An ideal bulb is not infinite or zero resistance.
An ideal bulb is an ideal resistor. No parasitic capacitance or inductance, just resistance and no change with temperature.
So with all ideal parts, and assuming nothing near the wires to absorb near field radiation, the resistance of the bulb is all that absorbs energy. So it will eventually settle, still an asymptotic delay. I think you could model this as two paralleled transmission lines shorted at the far end, so simplify it to one shorted transmission line of half the characteristic impedance with the battery and bulb at one end.
So the wave has to travel to the other end and back again, say 5 times.
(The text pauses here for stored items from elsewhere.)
/-- A token completes (R123, R125): a held entry takes the status, and a slot that waits on it becomes Ready with that status, its
entry released; a detached one frees itself. With NOTIFY, or detached with a status not OK, a TYPE 3 task is made. -/
def tokComplete (x e serial : Nat) (j : JobEnd) (s : State) : State :=
  let t := tokOf s x e
  if tokFree t || t.serial != serial || t.status.isSome then s else
  let s := if j.notify || (t.detached && j.status != 0) then enqueueTask (completionTask (mkToken x e serial) j s) s else s
  if t.detached then setTok x e { t with detached := false } s
  else
    let sl := slotOf s x
    match sl.wait with
    | some (we, d) =>
      if x < 512 ∧ sl.st = .waiting ∧ we = e then
        let s := setTok x e { t with held := false } s
        selectNext (x / 8) (setSlot x { sl with st := .ready, wait := none, resume := some (d, j.status) } s)
      else setTok x e { t with status := some j.status } s
    | none => setTok x e { t with status := some j.status } s

/-! ### Dispatch (R80 to R84) -/

/-- The queue key of a host-command task. -/
def taskQKey (t : Task) : Nat :=
  match t.cmd with
  | some m => 512 * m.id.cntlid + m.id.qid
  | none => 0

/-- CMDSEQ after `n` (R43). -/
def nextCmdseq (n : Nat) : Nat := if n = 0xFFFFFFFF then 1 else n + 1

/-- A host queue's state. -/
def hqOf (s : State) (k : Nat) : HQueue := kget {} s.host.queues k

/-- A host queue replaced. -/
def setHq (k : Nat) (q : HQueue) (s : State) : State := { s with host := { s.host with queues := kput s.host.queues k q } }

/-- CMDSEQ `a` comes before `b`, with the wrap (R43). -/
def seqBefore (a b : Nat) : Bool := a != b && decide ((b + 2 ^ 32 - a) % 2 ^ 32 < 2 ^ 31)

/-- The CMDSEQs next to `placed` that need no slot here are passed over, `n` of them at most. -/
def advanceSeq : Nat → HQueue → HQueue
  | 0, q => q
  | n + 1, q =>
    let c := nextCmdseq q.placed
    if q.ahead.contains c then advanceSeq n { q with placed := c, ahead := q.ahead.filter (· != c) } else q

/-- A CMDSEQ of a queue is placed, or needs no slot here (R81). -/
def passSeq (k c : Nat) (s : State) : State :=
  let q := hqOf s k
  if q.synced && !seqBefore q.placed c then s else
  let q := if q.synced then { q with ahead := q.ahead ++ [c] } else { q with placed := c, synced := true }
  setHq k (advanceSeq q.ahead.length q) s

/-- A task keeps its place in the CMDSEQ order of its queue: not one on NVMe/TCP, placed again, replayed or LOCAL. -/
def inOrder (t : Task) : Bool :=
  match t.cmd with
  | some m => !(m.tcp || t.restarted || t.replay || m.loc)
  | none => false

/-- A host command may be placed next: in CMDSEQ order on the Rearn binding, in arrival order on NVMe/TCP (R81). Where this head need
not receive every CMDSEQ (the admin queue with its LOCAL commands, single-sent commands, a queue it joined), and for a command that stood in the shadow ring
until a planned handover, the lowest it holds is next. -/
def hostMayPlace (s : State) (t : Task) : Bool :=
  match t.cmd with
  | none => true
  | some m =>
    let k := taskQKey t
    let q := hqOf s k
    let passed : Bool := !seqBefore q.placed m.id.cmdseq || q.ahead.contains m.id.cmdseq
    !inOrder t ||
    (if m.id.qid = 0 ∨ q.synced = false ∨ rbit F.HQ_DUALSEND_CFG_DUAL_REQUIRED s = false ∨ passed = true then
      (s.task.q.getD 1 []).all (fun x => !(inOrder x && taskQKey x == k &&
        (match x.cmd with | some y => seqBefore y.id.cmdseq m.id.cmdseq | none => false)))
     else m.id.cmdseq == nextCmdseq q.placed)

/-- Busy slots whose task has TYPE `typ`. -/
def busyOf (s : State) (typ : Nat) : Nat := countBelow 512 (fun i => slotBusy s i && (slotOf s i).task.typ == typ)

/-- HOST_MAX as the dispatcher uses it (R83). -/
def hostMax (s : State) : Nat :=
  let h := rget F.TSK_CTL_HOST_MAX s
  let b := rget F.TSK_CTL_BG_MAX s
  if 480 < h + b then 480 - b else h

/-- A queue whose cap is reached (R83). -/
def capHit (s : State) (q : Nat) : Bool :=
  (q == 1 && decide (hostMax s ≤ busyOf s 1)) || (q == 3 && decide (rget F.TSK_CTL_BG_MAX s ≤ busyOf s 4))

/-- The weight of a queue; 0 acts as 1 (Table 3.6). -/
def weightOf (s : State) (q : Nat) : Nat :=
  max 1 (match q with | 1 => rget F.TSK_CTL_WEIGHT_HOST s | 2 => rget F.TSK_CTL_WEIGHT_FAB s | _ => rget F.TSK_CTL_WEIGHT_BG s)

/-- The tasks of Q1 that may be placed now. -/
def hostReady (s : State) : List Task := (s.task.q.getD 1 []).filter (hostMayPlace s)

/-- Of Q1: the host queue visited in round robin, at most 4 commands a visit, and its first command (R80). -/
def hostPick (s : State) : Option (Task × (Nat × Nat) × Nat) :=
  let l := hostReady s
  let key := 512 * s.task.visit.1 + s.task.visit.2
  match (if s.task.visited < 4 then l.find? (fun t => taskQKey t == key) else none) with
  | some t => some (t, s.task.visit, s.task.visited + 1)
  | none =>
    let nextKey := (l.map taskQKey).foldl (fun b k => match b with
      | none => some k
      | some b => some (if (k ≤ key) == (b ≤ key) then min k b else if b ≤ key then k else b)) (none : Option Nat)
    match nextKey with
    | none => none
    | some k => (l.find? (fun t => taskQKey t == k)).map (fun t => (t, (k / 512, k % 512), 1))

/-- The head of a queue that the dispatcher may place. -/
def queueHead (s : State) (q : Nat) : Option Task :=
  if q = 1 then (hostPick s).map (·.1) else (s.task.q.getD q []).head?

/-- Weighted round robin over Q1 to Q3 (R80): the queue whose turn it is, giving up its turn when it has nothing to place. -/
def pickQueue (s : State) : Nat → Nat → Nat → Option (Nat × Nat)
  | 0, _, _ => none
  | n + 1, q, credit =>
    if credit ≠ 0 ∧ (queueHead s q).isSome ∧ ¬ capHit s q then some (q, credit - 1)
    else pickQueue s n (if q = 3 then 1 else q + 1) (weightOf s (if q = 3 then 1 else q + 1))

/-- A free slot on the enabled core of a cluster with the most free slots; lowest core, lowest slot on a tie (R82). -/
def clusterSlot (s : State) (cl : Nat) : Option Nat :=
  let free := fun c => countBelow 8 (fun j => !slotBusy s (8 * c + j))
  let best := (List.range 8).foldl (fun b i =>
    let c := 8 * cl + i
    if rtest F.TSK_SLOT_MAP_CORE_EN c s && decide (b.2 < free c) then (c, free c) else b) (0, 0)
  if best.2 = 0 then none else (lowest 8 (fun j => !slotBusy s (8 * best.1 + j))).map (8 * best.1 + ·)

/-- The slot for a task: its home cluster, group mod 8 or DPC0, then the clusters after it (R82). -/
def chooseSlot (s : State) (g : Option Nat) : Option Nat :=
  let home := (g.getD 0) % 8
  (List.range 8).foldl (fun r i => match r with | some x => some x | none => clusterSlot s ((home + i) % 8)) none

/-- t0 (R78). -/
def t0Of (t : Task) (slot seq : Nat) : Nat :=
  t.typ * 2 ^ 60 + t.queue * 2 ^ 58 + slot * 2 ^ 49 +
    (match t.group with | some g => 2 ^ 48 + (g % 256) * 2 ^ 40 | none => 0) + seq % 2 ^ 32

/-- A task written into a slot (R75, R85): t0 to t14 by the dispatcher, t15 to 0 but RESTARTED; the slot is Loaded. A host command with
write data takes the lowest free token entry for its landing token (R79, R124). DEDUCED, unsafe: log 36. -/
def loadSlot (i : Nat) (t : Task) (s : State) : State :=
  let s := rset F.TSK_DISPATCH_CNT_COUNT ((rget F.TSK_DISPATCH_CNT_COUNT s + 1) % 2 ^ 64) s
  let needTok := match t.cmd with | some m => decide (64 < m.dlen) | none => false
  let landed := match t.cmd with | some m => m.landed | none => true
  let xferOk := match t.cmd with | some m => m.xferOk | none => true
  let e := (lowest 16 (fun e => tokFree (tokOf s i e))).getD 0
  let (tok, s) := if needTok then
      let n := nextSerial (tokOf s i e).serial
      (mkToken i e n, setTok i e { held := true, serial := n, status := if landed then some (if xferOk then 0 else 8) else none } s)
    else (0, s)
  let regs := if needTok then listSet t.t 12 tok else t.t
  setSlot i { st := .loaded, task := { t with t := regs, capped := false, since := none },
              t0 := t0Of t i (rget F.TSK_DISPATCH_CNT_COUNT s), live := if t.restarted then 2 ^ liveRestarted else 0 } s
However, if we arbitrarily make the bulb resistance equal to the characteristic impedance of the paralleled transmission line, then it should immediately (1m/c) reach 1/2 power. And reach full current/power in the time it takes for the step change to propagate to and back from the shorted end.
Since it is all perfect parts, a shorted transmission line reflects back in opposite polarity, therefore the reflected step change is in exact peak value but opposite polarity. So as it propagates back to the bulb, it exactly cancels the voltage present.
When it reaches the bulb/battery end, it is zero. So full brightness after length of wire/c. So if the wires are 1 light second long, it takes 1 second to reach the end, 1 second for the reflection to return. So the bulb will reach 1/2 brightness in the time set by the spacing of the wires, and 2 seconds later it steps to full brightness.